- _Task_: Print the lines in the listing below that fall between the line with "omega), h 14" and the line with "h (14 + 2) (by", those two lines included, exactly as they stand and with nothing else.

>>

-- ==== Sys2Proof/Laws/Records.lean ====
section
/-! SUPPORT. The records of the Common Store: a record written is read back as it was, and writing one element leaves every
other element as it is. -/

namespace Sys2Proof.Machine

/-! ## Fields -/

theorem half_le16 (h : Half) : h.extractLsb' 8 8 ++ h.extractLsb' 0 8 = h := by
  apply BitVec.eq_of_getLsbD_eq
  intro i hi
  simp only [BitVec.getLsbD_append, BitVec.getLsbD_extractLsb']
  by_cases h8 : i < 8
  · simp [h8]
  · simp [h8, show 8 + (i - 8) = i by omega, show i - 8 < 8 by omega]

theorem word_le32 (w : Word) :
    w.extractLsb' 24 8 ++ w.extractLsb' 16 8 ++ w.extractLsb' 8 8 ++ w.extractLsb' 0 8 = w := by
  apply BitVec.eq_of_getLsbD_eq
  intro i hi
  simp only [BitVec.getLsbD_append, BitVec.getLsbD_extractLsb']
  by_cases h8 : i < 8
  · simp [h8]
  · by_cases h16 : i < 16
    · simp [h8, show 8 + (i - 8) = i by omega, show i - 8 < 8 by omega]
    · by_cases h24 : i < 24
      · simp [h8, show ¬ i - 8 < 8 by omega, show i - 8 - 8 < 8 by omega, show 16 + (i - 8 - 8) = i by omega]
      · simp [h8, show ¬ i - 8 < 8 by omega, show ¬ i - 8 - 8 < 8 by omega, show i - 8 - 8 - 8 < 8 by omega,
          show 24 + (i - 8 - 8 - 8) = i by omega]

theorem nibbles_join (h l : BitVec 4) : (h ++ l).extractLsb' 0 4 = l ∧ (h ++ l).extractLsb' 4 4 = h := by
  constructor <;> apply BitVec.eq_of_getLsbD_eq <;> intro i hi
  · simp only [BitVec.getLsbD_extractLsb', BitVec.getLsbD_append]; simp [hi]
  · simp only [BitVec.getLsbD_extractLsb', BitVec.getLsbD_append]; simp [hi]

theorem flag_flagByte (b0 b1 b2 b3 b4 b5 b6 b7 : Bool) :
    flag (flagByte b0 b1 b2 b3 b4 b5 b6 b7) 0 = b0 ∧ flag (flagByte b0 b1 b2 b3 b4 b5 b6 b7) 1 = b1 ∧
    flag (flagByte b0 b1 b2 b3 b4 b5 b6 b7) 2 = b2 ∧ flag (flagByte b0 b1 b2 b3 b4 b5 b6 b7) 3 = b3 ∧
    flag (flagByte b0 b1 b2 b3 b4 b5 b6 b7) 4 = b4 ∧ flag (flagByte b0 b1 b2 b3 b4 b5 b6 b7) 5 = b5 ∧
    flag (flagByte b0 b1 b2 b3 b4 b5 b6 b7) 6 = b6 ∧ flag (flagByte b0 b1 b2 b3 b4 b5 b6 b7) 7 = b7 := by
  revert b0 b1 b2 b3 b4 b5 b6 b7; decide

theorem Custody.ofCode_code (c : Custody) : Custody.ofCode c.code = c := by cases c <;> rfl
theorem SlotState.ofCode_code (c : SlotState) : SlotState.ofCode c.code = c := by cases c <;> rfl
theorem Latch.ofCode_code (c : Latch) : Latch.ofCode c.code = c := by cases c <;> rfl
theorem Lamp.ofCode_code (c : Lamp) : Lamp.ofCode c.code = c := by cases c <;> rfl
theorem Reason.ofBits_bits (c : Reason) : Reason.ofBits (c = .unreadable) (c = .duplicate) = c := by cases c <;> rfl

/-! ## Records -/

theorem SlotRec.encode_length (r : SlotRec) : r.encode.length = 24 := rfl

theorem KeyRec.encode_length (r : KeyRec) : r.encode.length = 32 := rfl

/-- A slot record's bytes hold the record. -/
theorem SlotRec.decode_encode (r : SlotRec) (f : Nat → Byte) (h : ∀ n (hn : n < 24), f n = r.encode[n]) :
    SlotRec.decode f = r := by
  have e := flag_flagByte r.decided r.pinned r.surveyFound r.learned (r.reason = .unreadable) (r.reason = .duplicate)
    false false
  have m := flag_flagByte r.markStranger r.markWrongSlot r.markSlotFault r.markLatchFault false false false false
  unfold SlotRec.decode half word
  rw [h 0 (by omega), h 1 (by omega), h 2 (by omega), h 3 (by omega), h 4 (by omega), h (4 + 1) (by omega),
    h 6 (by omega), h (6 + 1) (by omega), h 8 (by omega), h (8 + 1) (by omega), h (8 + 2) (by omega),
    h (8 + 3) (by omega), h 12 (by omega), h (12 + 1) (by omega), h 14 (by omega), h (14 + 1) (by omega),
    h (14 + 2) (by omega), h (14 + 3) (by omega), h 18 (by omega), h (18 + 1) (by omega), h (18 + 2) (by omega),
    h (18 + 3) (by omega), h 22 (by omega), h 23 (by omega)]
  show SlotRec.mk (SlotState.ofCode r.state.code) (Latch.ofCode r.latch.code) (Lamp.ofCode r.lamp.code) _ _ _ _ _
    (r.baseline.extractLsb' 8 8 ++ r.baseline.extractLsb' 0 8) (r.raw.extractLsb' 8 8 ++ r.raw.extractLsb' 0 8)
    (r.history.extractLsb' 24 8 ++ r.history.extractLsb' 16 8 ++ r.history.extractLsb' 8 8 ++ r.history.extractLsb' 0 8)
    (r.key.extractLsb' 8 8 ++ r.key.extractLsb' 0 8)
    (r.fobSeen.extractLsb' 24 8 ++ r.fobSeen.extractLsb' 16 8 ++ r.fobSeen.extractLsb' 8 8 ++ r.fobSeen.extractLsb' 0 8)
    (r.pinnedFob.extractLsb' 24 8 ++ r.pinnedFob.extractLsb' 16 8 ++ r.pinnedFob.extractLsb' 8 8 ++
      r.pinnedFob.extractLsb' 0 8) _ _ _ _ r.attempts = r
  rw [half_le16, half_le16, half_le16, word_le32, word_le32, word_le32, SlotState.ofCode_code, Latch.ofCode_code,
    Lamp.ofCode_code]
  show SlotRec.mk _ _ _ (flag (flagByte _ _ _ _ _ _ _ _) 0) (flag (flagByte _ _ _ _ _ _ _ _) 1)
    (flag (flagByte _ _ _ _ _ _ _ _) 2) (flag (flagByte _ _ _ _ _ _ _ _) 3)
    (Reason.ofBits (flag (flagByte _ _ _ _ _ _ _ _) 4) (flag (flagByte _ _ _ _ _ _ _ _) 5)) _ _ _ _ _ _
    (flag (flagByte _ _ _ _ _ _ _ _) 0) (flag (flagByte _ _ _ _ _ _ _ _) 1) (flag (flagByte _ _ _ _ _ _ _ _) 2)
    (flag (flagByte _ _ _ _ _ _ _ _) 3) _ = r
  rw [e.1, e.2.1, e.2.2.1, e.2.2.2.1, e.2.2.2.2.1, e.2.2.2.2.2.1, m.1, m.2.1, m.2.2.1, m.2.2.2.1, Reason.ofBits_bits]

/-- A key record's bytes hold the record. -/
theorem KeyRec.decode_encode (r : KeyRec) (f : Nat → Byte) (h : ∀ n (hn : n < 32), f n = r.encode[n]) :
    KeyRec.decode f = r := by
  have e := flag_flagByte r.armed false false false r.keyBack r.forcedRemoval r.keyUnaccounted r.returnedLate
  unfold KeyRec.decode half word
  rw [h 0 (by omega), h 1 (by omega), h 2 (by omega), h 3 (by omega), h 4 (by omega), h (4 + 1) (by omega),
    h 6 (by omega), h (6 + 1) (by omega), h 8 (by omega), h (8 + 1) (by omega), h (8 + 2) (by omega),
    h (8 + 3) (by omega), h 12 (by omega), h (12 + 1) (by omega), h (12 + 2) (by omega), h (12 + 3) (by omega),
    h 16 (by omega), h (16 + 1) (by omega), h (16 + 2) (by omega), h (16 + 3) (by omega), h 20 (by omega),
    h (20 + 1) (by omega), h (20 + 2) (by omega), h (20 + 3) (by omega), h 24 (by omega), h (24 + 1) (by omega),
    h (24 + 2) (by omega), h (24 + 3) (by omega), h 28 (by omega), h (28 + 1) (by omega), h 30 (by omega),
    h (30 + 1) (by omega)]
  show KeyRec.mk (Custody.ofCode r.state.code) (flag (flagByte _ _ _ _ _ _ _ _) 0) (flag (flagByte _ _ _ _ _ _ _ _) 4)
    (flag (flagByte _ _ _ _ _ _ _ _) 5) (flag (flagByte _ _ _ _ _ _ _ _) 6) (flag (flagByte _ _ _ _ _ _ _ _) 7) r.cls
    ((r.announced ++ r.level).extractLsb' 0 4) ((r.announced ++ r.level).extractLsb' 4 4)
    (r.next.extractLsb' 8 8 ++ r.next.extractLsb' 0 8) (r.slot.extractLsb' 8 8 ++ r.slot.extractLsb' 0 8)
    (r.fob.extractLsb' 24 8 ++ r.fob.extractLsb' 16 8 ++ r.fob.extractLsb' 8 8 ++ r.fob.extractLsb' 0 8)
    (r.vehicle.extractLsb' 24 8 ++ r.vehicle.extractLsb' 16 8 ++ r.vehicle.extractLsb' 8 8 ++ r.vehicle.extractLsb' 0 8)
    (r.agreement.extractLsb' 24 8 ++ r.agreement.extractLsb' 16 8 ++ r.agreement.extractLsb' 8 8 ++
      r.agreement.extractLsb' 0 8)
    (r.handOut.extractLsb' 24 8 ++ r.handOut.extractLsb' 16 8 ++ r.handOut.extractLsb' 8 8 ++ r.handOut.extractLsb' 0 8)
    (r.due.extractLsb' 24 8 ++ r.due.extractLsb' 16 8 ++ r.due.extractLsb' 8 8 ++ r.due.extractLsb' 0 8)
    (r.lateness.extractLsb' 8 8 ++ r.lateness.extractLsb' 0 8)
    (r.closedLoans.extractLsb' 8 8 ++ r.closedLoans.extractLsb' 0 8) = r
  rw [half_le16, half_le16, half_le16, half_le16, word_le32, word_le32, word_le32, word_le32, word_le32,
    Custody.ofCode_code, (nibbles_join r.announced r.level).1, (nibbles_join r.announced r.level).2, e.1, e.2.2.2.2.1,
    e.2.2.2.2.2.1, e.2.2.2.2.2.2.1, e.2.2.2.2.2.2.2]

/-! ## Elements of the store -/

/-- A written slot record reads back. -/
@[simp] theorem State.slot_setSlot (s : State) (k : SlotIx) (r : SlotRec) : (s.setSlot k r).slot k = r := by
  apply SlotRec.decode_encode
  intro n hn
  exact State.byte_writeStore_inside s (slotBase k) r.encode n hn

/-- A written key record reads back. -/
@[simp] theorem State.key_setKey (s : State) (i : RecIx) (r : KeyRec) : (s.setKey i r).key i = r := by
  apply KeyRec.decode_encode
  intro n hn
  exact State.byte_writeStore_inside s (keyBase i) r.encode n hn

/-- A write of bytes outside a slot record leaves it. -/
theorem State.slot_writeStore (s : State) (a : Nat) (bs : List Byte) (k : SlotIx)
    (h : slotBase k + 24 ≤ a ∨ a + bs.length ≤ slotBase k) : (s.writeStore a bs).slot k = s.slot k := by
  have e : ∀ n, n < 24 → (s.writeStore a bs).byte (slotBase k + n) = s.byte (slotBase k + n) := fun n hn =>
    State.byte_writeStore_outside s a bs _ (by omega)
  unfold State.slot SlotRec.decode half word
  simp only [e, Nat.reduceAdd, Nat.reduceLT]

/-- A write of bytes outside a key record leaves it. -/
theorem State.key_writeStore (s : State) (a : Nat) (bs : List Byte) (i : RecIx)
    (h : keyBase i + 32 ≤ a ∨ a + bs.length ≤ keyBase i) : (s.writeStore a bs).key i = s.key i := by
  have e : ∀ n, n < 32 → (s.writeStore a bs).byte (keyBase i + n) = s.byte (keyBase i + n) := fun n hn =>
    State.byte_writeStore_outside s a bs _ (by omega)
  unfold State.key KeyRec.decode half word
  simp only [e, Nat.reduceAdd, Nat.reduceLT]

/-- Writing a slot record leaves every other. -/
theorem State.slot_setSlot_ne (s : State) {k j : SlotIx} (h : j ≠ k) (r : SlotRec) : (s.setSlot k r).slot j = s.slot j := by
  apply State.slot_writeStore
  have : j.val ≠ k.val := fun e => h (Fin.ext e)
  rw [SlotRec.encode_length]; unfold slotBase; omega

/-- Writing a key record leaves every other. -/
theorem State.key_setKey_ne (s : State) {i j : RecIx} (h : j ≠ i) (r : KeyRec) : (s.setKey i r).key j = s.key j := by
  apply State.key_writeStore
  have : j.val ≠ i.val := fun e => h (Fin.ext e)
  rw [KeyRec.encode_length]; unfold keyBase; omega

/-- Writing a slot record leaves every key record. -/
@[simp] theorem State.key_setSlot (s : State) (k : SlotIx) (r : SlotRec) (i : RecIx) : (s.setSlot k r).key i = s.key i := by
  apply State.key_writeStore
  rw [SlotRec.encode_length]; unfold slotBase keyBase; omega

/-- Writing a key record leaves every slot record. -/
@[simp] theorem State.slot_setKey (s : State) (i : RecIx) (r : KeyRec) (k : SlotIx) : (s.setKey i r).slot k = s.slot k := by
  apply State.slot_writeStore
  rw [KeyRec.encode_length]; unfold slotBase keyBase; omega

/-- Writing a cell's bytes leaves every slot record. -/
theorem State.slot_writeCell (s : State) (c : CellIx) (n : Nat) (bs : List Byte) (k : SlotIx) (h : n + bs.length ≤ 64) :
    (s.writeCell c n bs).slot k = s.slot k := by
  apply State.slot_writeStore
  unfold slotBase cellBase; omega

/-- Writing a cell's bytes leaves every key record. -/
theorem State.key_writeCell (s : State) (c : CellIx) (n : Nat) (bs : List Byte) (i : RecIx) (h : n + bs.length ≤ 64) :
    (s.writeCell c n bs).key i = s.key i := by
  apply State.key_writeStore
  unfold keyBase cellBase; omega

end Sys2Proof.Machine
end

<<

- _Solution for this task_:
    h (8 + 3) (by omega), h 12 (by omega), h (12 + 1) (by omega), h 14 (by omega), h (14 + 1) (by omega),
    h (14 + 2) (by omega), h (14 + 3) (by omega), h 18 (by omega), h (18 + 1) (by omega), h (18 + 2) (by omega),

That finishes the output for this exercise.